WORK INSTRUCTION: Retype the entries word for word, leaving nothing out.

- - -

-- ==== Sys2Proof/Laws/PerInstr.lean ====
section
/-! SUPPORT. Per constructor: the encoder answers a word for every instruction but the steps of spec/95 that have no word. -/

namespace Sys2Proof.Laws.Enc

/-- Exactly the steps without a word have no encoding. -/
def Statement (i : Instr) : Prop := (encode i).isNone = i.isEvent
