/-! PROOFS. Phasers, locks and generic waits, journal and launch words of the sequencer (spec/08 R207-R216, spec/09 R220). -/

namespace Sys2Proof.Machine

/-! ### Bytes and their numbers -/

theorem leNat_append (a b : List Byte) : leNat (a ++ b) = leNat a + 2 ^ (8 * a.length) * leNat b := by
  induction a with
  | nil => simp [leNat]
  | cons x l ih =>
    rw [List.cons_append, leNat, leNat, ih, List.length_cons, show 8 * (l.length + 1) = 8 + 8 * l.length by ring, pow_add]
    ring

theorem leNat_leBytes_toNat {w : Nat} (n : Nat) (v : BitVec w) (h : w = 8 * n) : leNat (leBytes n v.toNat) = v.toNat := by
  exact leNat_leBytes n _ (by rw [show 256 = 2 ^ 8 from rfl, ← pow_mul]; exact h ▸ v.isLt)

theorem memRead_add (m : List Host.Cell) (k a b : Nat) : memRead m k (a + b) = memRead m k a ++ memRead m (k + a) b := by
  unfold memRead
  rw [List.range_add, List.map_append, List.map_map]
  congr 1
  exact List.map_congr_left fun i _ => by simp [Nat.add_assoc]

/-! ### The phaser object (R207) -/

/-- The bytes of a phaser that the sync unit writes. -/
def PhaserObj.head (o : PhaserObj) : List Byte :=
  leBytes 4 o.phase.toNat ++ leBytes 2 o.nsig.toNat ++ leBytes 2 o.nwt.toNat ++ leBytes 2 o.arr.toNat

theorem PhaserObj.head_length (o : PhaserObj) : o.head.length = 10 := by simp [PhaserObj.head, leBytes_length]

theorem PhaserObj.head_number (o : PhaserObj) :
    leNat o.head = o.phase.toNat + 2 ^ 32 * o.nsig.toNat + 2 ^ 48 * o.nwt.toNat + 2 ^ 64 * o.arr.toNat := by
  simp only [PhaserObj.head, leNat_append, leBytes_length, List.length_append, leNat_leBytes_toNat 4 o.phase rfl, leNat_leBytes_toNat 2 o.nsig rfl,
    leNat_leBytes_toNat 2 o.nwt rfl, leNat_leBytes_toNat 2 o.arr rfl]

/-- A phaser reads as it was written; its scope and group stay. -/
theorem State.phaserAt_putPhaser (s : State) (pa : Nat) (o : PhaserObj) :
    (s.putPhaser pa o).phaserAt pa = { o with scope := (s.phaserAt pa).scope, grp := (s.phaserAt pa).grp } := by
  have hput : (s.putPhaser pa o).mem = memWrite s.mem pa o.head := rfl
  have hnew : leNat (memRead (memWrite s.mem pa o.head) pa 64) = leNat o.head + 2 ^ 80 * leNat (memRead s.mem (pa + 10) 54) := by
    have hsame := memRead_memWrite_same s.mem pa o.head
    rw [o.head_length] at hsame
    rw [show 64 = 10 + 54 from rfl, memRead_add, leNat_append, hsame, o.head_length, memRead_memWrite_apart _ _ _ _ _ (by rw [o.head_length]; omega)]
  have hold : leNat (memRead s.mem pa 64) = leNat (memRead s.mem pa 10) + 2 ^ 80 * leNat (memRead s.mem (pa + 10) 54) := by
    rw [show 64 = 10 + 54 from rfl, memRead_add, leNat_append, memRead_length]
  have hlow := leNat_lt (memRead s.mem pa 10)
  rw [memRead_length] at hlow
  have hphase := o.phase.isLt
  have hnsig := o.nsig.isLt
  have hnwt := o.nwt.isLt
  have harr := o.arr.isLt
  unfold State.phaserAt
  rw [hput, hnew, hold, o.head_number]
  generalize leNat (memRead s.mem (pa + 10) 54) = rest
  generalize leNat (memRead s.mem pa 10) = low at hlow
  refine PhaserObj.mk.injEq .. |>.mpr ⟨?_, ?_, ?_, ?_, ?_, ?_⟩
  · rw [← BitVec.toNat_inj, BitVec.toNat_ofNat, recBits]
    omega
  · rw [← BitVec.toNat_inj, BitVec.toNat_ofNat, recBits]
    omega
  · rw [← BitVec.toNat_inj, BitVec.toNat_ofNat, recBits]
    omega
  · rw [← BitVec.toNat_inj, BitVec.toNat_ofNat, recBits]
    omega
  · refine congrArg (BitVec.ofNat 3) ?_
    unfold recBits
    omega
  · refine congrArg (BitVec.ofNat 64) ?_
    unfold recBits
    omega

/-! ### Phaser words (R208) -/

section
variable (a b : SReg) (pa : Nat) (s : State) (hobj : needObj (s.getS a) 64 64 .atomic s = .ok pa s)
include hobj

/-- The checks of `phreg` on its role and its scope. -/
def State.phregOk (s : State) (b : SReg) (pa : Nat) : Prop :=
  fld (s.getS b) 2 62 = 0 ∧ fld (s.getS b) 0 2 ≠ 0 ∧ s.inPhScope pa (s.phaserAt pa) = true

- - -

RESPONSE AREA:
-- ==== Sys2Proof/Laws/PerInstr.lean ====
section
/-! SUPPORT. Per constructor: the encoder answers a word for every instruction but the steps of spec/95 that have no word. -/

namespace Sys2Proof.Laws.Enc

/-- Exactly the steps without a word have no encoding. -/
def Statement (i : Instr) : Prop := (encode i).isNone = i.isEvent
/-! PROOFS. Phasers, locks and generic waits, journal and launch words of the sequencer (spec/08 R207-R216, spec/09 R220). -/

namespace Sys2Proof.Machine

/-! ### Bytes and their numbers -/

theorem leNat_append (a b : List Byte) : leNat (a ++ b) = leNat a + 2 ^ (8 * a.length) * leNat b := by
  induction a with
  | nil => simp [leNat]
  | cons x l ih =>
    rw [List.cons_append, leNat, leNat, ih, List.length_cons, show 8 * (l.length + 1) = 8 + 8 * l.length by ring, pow_add]
    ring

theorem leNat_leBytes_toNat {w : Nat} (n : Nat) (v : BitVec w) (h : w = 8 * n) : leNat (leBytes n v.toNat) = v.toNat := by
  exact leNat_leBytes n _ (by rw [show 256 = 2 ^ 8 from rfl, ← pow_mul]; exact h ▸ v.isLt)

theorem memRead_add (m : List Host.Cell) (k a b : Nat) : memRead m k (a + b) = memRead m k a ++ memRead m (k + a) b := by
  unfold memRead
  rw [List.range_add, List.map_append, List.map_map]
  congr 1
  exact List.map_congr_left fun i _ => by simp [Nat.add_assoc]

/-! ### The phaser object (R207) -/

/-- The bytes of a phaser that the sync unit writes. -/
def PhaserObj.head (o : PhaserObj) : List Byte :=
  leBytes 4 o.phase.toNat ++ leBytes 2 o.nsig.toNat ++ leBytes 2 o.nwt.toNat ++ leBytes 2 o.arr.toNat

theorem PhaserObj.head_length (o : PhaserObj) : o.head.length = 10 := by simp [PhaserObj.head, leBytes_length]

theorem PhaserObj.head_number (o : PhaserObj) :
    leNat o.head = o.phase.toNat + 2 ^ 32 * o.nsig.toNat + 2 ^ 48 * o.nwt.toNat + 2 ^ 64 * o.arr.toNat := by
  simp only [PhaserObj.head, leNat_append, leBytes_length, List.length_append, leNat_leBytes_toNat 4 o.phase rfl, leNat_leBytes_toNat 2 o.nsig rfl,
    leNat_leBytes_toNat 2 o.nwt rfl, leNat_leBytes_toNat 2 o.arr rfl]

/-- A phaser reads as it was written; its scope and group stay. -/
theorem State.phaserAt_putPhaser (s : State) (pa : Nat) (o : PhaserObj) :
    (s.putPhaser pa o).phaserAt pa = { o with scope := (s.phaserAt pa).scope, grp := (s.phaserAt pa).grp } := by
  have hput : (s.putPhaser pa o).mem = memWrite s.mem pa o.head := rfl
  have hnew : leNat (memRead (memWrite s.mem pa o.head) pa 64) = leNat o.head + 2 ^ 80 * leNat (memRead s.mem (pa + 10) 54) := by
    have hsame := memRead_memWrite_same s.mem pa o.head
    rw [o.head_length] at hsame
    rw [show 64 = 10 + 54 from rfl, memRead_add, leNat_append, hsame, o.head_length, memRead_memWrite_apart _ _ _ _ _ (by rw [o.head_length]; omega)]
  have hold : leNat (memRead s.mem pa 64) = leNat (memRead s.mem pa 10) + 2 ^ 80 * leNat (memRead s.mem (pa + 10) 54) := by
    rw [show 64 = 10 + 54 from rfl, memRead_add, leNat_append, memRead_length]
  have hlow := leNat_lt (memRead s.mem pa 10)
  rw [memRead_length] at hlow
  have hphase := o.phase.isLt
  have hnsig := o.nsig.isLt
  have hnwt := o.nwt.isLt
  have harr := o.arr.isLt
  unfold State.phaserAt
  rw [hput, hnew, hold, o.head_number]
  generalize leNat (memRead s.mem (pa + 10) 54) = rest
  generalize leNat (memRead s.mem pa 10) = low at hlow
  refine PhaserObj.mk.injEq .. |>.mpr ⟨?_, ?_, ?_, ?_, ?_, ?_⟩
  · rw [← BitVec.toNat_inj, BitVec.toNat_ofNat, recBits]
    omega
  · rw [← BitVec.toNat_inj, BitVec.toNat_ofNat, recBits]
    omega
  · rw [← BitVec.toNat_inj, BitVec.toNat_ofNat, recBits]
    omega
  · rw [← BitVec.toNat_inj, BitVec.toNat_ofNat, recBits]
    omega
  · refine congrArg (BitVec.ofNat 3) ?_
    unfold recBits
    omega
  · refine congrArg (BitVec.ofNat 64) ?_
    unfold recBits
    omega

/-! ### Phaser words (R208) -/

section
variable (a b : SReg) (pa : Nat) (s : State) (hobj : needObj (s.getS a) 64 64 .atomic s = .ok pa s)
include hobj

/-- The checks of `phreg` on its role and its scope. -/
def State.phregOk (s : State) (b : SReg) (pa : Nat) : Prop :=
  fld (s.getS b) 2 62 = 0 ∧ fld (s.getS b) 0 2 ≠ 0 ∧ s.inPhScope pa (s.phaserAt pa) = true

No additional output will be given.